**What to produce:** Starting at the line that contains "theorem test_illegal : (run", set down each line exactly until the records end, keeping both ends and adding nothing.

• • • • •

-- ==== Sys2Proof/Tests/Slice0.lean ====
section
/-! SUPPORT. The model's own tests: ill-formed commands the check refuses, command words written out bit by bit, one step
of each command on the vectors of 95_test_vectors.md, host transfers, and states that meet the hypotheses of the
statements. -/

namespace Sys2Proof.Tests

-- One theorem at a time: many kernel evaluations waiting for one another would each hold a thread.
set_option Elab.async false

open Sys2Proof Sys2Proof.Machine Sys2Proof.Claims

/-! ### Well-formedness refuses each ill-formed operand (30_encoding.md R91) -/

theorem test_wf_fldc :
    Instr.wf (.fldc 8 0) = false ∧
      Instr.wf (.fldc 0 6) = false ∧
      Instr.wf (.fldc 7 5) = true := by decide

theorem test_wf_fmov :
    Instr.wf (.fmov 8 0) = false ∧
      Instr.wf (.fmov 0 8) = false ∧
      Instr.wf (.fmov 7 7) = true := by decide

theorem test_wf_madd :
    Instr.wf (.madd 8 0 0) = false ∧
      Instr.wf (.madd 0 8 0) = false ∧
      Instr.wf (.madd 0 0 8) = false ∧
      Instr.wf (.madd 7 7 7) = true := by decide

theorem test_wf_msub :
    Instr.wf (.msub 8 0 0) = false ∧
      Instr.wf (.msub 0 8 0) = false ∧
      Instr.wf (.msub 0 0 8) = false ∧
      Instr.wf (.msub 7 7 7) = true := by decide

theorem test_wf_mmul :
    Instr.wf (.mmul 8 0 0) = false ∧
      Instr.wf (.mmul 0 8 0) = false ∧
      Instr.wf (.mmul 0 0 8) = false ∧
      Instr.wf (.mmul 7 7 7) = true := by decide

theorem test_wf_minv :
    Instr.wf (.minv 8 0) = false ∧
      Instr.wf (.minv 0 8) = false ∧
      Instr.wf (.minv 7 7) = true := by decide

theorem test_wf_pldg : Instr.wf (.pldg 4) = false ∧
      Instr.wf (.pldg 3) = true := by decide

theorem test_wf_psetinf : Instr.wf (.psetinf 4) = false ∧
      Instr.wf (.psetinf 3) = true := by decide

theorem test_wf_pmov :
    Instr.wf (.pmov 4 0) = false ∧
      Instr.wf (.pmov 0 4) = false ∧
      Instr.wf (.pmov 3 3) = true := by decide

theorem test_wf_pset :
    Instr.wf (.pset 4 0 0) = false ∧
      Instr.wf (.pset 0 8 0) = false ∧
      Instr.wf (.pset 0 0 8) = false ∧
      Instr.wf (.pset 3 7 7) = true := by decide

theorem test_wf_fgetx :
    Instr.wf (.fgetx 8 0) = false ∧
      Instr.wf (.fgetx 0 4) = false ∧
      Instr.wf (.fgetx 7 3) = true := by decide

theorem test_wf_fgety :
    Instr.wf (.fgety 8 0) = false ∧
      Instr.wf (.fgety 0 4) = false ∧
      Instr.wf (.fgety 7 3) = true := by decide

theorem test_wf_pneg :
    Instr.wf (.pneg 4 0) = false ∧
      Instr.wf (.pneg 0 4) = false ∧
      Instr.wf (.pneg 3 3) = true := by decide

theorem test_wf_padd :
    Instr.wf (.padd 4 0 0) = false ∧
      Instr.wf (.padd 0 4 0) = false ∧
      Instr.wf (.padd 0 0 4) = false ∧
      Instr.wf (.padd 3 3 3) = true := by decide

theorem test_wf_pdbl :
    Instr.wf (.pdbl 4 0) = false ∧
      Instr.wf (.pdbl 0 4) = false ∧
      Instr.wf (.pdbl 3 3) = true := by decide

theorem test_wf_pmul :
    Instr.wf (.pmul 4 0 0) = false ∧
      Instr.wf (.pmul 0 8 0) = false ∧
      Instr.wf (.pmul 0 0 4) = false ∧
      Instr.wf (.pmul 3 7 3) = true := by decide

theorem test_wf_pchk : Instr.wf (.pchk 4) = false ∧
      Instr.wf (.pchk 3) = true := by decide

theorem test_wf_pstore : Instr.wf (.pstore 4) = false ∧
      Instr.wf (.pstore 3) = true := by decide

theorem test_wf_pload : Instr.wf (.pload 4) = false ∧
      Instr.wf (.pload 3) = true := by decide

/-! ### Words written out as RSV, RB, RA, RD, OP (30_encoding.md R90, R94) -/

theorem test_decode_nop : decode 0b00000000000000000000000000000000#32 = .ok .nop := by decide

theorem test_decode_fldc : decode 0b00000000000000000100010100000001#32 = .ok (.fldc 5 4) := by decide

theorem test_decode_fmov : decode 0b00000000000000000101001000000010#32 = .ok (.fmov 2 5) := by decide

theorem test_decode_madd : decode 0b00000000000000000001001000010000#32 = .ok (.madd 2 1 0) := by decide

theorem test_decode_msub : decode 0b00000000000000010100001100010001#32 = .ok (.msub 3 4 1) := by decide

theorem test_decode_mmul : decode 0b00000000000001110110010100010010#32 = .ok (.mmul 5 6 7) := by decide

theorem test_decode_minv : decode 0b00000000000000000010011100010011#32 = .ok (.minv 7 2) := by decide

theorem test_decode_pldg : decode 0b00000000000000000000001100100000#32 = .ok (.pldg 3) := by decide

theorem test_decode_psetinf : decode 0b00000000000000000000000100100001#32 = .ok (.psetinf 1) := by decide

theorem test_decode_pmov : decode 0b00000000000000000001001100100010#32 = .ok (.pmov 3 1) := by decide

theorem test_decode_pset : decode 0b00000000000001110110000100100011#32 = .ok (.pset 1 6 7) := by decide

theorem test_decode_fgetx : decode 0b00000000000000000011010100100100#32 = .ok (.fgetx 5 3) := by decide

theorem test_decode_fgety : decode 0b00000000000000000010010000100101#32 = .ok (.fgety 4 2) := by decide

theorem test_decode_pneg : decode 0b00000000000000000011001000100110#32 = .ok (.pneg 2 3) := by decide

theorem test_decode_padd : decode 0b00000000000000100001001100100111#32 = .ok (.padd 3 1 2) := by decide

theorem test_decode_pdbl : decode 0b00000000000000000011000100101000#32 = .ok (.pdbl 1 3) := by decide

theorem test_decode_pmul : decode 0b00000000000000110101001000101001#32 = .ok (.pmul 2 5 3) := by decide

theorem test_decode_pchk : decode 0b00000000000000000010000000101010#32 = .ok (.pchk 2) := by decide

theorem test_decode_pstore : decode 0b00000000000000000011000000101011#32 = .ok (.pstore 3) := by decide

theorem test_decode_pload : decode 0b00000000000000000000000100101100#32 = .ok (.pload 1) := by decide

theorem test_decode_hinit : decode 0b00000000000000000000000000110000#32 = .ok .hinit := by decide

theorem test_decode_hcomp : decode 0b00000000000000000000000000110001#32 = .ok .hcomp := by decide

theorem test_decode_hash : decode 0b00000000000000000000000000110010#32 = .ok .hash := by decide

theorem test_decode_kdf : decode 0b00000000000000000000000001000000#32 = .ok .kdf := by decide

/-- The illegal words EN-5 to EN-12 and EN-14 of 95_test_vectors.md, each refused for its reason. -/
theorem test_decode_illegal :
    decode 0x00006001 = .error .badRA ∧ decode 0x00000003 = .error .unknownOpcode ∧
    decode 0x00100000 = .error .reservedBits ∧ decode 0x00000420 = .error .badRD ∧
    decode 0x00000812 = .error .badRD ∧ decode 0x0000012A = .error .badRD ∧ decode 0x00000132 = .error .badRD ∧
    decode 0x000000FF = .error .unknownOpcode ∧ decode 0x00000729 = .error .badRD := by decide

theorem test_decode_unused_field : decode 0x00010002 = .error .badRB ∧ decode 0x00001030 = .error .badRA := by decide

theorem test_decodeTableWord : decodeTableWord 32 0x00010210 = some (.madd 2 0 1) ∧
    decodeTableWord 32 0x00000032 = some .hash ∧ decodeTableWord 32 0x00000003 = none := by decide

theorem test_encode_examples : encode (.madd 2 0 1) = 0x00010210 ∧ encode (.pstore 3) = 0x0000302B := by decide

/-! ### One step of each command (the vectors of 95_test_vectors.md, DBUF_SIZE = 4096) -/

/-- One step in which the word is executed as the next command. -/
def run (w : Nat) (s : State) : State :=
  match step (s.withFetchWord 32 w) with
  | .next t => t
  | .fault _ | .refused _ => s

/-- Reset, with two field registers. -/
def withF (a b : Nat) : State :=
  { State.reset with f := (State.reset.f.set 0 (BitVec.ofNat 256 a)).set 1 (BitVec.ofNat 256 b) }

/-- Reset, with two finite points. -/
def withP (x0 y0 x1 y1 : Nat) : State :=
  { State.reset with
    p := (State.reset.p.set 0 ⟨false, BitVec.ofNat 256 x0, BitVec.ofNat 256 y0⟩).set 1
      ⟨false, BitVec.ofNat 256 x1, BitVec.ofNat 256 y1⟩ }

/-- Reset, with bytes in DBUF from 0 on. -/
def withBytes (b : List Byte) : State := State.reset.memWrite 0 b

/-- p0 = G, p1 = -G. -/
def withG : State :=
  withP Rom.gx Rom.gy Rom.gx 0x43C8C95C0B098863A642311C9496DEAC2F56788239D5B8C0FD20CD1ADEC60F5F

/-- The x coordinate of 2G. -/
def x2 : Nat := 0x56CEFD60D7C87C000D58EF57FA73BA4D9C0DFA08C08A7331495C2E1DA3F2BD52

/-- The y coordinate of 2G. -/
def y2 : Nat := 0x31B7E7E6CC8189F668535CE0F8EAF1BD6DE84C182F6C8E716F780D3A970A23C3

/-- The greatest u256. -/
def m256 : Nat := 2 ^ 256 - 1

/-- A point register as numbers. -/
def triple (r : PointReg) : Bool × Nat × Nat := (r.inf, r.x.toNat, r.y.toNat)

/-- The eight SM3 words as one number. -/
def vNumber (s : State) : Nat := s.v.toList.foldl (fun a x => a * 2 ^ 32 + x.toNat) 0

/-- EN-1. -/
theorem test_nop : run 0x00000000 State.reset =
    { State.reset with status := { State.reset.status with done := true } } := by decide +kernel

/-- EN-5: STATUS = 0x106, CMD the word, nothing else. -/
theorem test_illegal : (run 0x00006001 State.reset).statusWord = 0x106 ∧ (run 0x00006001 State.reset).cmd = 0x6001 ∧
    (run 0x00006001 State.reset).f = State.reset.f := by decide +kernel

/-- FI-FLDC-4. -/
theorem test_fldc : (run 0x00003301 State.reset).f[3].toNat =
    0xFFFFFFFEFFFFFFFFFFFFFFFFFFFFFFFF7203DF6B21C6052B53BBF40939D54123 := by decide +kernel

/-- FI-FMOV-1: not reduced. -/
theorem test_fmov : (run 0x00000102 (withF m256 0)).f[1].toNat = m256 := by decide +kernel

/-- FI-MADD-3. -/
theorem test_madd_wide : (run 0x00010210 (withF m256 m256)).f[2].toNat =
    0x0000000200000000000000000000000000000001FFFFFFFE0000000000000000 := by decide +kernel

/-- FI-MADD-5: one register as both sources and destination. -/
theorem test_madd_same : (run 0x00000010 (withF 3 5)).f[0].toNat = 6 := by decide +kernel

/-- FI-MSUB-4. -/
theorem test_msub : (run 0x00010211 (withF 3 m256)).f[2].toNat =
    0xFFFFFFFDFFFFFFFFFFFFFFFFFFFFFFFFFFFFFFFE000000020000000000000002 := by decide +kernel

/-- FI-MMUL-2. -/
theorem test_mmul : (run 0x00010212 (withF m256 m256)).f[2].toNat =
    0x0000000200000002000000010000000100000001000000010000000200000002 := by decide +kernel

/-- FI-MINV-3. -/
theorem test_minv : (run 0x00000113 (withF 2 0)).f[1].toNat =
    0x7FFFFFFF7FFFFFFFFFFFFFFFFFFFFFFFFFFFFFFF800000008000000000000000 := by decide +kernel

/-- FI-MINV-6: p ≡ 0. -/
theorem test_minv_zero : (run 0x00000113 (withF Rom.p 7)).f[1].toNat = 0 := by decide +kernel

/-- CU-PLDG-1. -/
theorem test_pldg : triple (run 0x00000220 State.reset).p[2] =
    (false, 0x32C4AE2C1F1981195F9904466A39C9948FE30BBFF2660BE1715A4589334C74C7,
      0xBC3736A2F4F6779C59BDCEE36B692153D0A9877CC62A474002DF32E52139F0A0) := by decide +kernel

• • • • •

**Response for this exercise:**
theorem test_illegal : (run 0x00006001 State.reset).statusWord = 0x106 ∧ (run 0x00006001 State.reset).cmd = 0x6001 ∧
    (run 0x00006001 State.reset).f = State.reset.f := by decide +kernel

/-- FI-FLDC-4. -/
theorem test_fldc : (run 0x00003301 State.reset).f[3].toNat =
    0xFFFFFFFEFFFFFFFFFFFFFFFFFFFFFFFF7203DF6B21C6052B53BBF40939D54123 := by decide +kernel

/-- FI-FMOV-1: not reduced. -/
theorem test_fmov : (run 0x00000102 (withF m256 0)).f[1].toNat = m256 := by decide +kernel

/-- FI-MADD-3. -/
theorem test_madd_wide : (run 0x00010210 (withF m256 m256)).f[2].toNat =
    0x0000000200000000000000000000000000000001FFFFFFFE0000000000000000 := by decide +kernel

/-- FI-MADD-5: one register as both sources and destination. -/
theorem test_madd_same : (run 0x00000010 (withF 3 5)).f[0].toNat = 6 := by decide +kernel

/-- FI-MSUB-4. -/
theorem test_msub : (run 0x00010211 (withF 3 m256)).f[2].toNat =
    0xFFFFFFFDFFFFFFFFFFFFFFFFFFFFFFFFFFFFFFFE000000020000000000000002 := by decide +kernel

/-- FI-MMUL-2. -/
theorem test_mmul : (run 0x00010212 (withF m256 m256)).f[2].toNat =
    0x0000000200000002000000010000000100000001000000010000000200000002 := by decide +kernel

/-- FI-MINV-3. -/
theorem test_minv : (run 0x00000113 (withF 2 0)).f[1].toNat =
    0x7FFFFFFF7FFFFFFFFFFFFFFFFFFFFFFFFFFFFFFF800000008000000000000000 := by decide +kernel

/-- FI-MINV-6: p ≡ 0. -/
theorem test_minv_zero : (run 0x00000113 (withF Rom.p 7)).f[1].toNat = 0 := by decide +kernel

/-- CU-PLDG-1. -/
theorem test_pldg : triple (run 0x00000220 State.reset).p[2] =
    (false, 0x32C4AE2C1F1981195F9904466A39C9948FE30BBFF2660BE1715A4589334C74C7,
      0xBC3736A2F4F6779C59BDCEE36B692153D0A9877CC62A474002DF32E52139F0A0) := by decide +kernel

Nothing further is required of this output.